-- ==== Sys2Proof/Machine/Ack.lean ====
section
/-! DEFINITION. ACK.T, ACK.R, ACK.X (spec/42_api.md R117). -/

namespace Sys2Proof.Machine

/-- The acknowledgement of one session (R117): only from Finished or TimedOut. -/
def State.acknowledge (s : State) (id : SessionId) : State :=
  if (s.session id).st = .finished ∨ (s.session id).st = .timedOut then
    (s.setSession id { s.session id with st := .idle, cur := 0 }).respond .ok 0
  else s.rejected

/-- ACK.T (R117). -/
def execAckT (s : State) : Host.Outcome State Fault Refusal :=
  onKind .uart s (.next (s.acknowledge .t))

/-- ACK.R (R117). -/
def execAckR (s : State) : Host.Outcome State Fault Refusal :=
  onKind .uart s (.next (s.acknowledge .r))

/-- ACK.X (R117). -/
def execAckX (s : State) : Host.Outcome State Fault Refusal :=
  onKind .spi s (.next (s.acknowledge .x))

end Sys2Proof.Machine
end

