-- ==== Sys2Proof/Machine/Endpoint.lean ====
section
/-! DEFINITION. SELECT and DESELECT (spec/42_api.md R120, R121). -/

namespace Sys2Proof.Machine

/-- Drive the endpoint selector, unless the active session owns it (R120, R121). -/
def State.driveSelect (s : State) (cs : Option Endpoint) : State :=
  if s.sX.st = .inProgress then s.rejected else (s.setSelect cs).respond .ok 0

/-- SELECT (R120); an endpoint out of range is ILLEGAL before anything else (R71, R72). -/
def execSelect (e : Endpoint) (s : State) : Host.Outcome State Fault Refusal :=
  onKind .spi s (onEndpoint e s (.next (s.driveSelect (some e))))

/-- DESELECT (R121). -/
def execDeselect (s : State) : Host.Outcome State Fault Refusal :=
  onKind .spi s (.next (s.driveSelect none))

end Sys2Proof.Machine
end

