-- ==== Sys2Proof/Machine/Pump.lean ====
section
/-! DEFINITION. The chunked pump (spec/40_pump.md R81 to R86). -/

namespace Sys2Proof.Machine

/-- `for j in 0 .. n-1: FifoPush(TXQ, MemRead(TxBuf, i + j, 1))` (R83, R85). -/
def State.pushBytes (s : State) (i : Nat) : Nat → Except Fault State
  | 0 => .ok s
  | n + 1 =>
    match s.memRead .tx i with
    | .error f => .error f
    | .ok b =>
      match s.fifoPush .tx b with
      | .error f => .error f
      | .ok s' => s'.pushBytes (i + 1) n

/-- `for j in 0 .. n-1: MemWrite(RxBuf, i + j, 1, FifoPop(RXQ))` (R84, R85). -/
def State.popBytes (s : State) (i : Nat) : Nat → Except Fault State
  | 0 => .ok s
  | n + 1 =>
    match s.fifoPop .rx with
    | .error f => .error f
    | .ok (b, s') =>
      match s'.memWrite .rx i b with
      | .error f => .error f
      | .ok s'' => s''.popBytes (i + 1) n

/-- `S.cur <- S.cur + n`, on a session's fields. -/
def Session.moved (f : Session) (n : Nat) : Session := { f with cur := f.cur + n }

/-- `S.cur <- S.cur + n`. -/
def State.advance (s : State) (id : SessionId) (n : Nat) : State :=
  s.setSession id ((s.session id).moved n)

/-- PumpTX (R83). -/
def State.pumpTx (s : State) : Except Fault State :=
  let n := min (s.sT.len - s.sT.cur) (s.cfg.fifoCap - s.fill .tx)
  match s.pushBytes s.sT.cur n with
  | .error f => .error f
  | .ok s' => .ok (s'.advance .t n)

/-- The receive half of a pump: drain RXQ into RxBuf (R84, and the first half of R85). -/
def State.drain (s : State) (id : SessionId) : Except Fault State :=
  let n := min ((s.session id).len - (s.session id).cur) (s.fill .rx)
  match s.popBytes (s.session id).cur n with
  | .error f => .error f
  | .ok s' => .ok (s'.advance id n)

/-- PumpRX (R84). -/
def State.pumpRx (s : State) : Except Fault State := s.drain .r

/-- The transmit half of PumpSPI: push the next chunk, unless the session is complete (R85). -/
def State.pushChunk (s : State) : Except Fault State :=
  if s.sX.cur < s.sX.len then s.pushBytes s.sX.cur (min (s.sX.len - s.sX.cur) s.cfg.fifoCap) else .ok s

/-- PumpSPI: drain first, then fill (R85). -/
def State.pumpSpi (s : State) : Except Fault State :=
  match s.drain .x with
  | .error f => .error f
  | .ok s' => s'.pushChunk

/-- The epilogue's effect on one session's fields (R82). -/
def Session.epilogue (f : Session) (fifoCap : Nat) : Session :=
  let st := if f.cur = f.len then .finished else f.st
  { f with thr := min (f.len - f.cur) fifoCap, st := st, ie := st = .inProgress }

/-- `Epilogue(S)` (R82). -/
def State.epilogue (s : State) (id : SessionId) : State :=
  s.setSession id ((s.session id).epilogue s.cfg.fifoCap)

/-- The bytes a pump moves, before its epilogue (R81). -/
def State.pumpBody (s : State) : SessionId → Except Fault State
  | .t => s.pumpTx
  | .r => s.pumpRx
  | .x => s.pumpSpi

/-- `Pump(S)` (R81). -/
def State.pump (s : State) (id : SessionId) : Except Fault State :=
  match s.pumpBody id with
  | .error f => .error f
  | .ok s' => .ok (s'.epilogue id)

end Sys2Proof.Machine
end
══════════
▶ [What you need to do]:
In the listing above, find the line containing "def State.pumpSpi (s"; that line and every line after it, through the last, are to be retyped exactly.

▶ [Response area]:
def State.pumpSpi (s : State) : Except Fault State :=
  match s.drain .x with
  | .error f => .error f
  | .ok s' => s'.pushChunk

/-- The epilogue's effect on one session's fields (R82). -/
def Session.epilogue (f : Session) (fifoCap : Nat) : Session :=
  let st := if f.cur = f.len then .finished else f.st
  { f with thr := min (f.len - f.cur) fifoCap, st := st, ie := st = .inProgress }

/-- `Epilogue(S)` (R82). -/
def State.epilogue (s : State) (id : SessionId) : State :=
  s.setSession id ((s.session id).epilogue s.cfg.fifoCap)

/-- The bytes a pump moves, before its epilogue (R81). -/
def State.pumpBody (s : State) : SessionId → Except Fault State
  | .t => s.pumpTx
  | .r => s.pumpRx
  | .x => s.pumpSpi

/-- `Pump(S)` (R81). -/
def State.pump (s : State) (id : SessionId) : Except Fault State :=
  match s.pumpBody id with
  | .error f => .error f
  | .ok s' => .ok (s'.epilogue id)

end Sys2Proof.Machine
end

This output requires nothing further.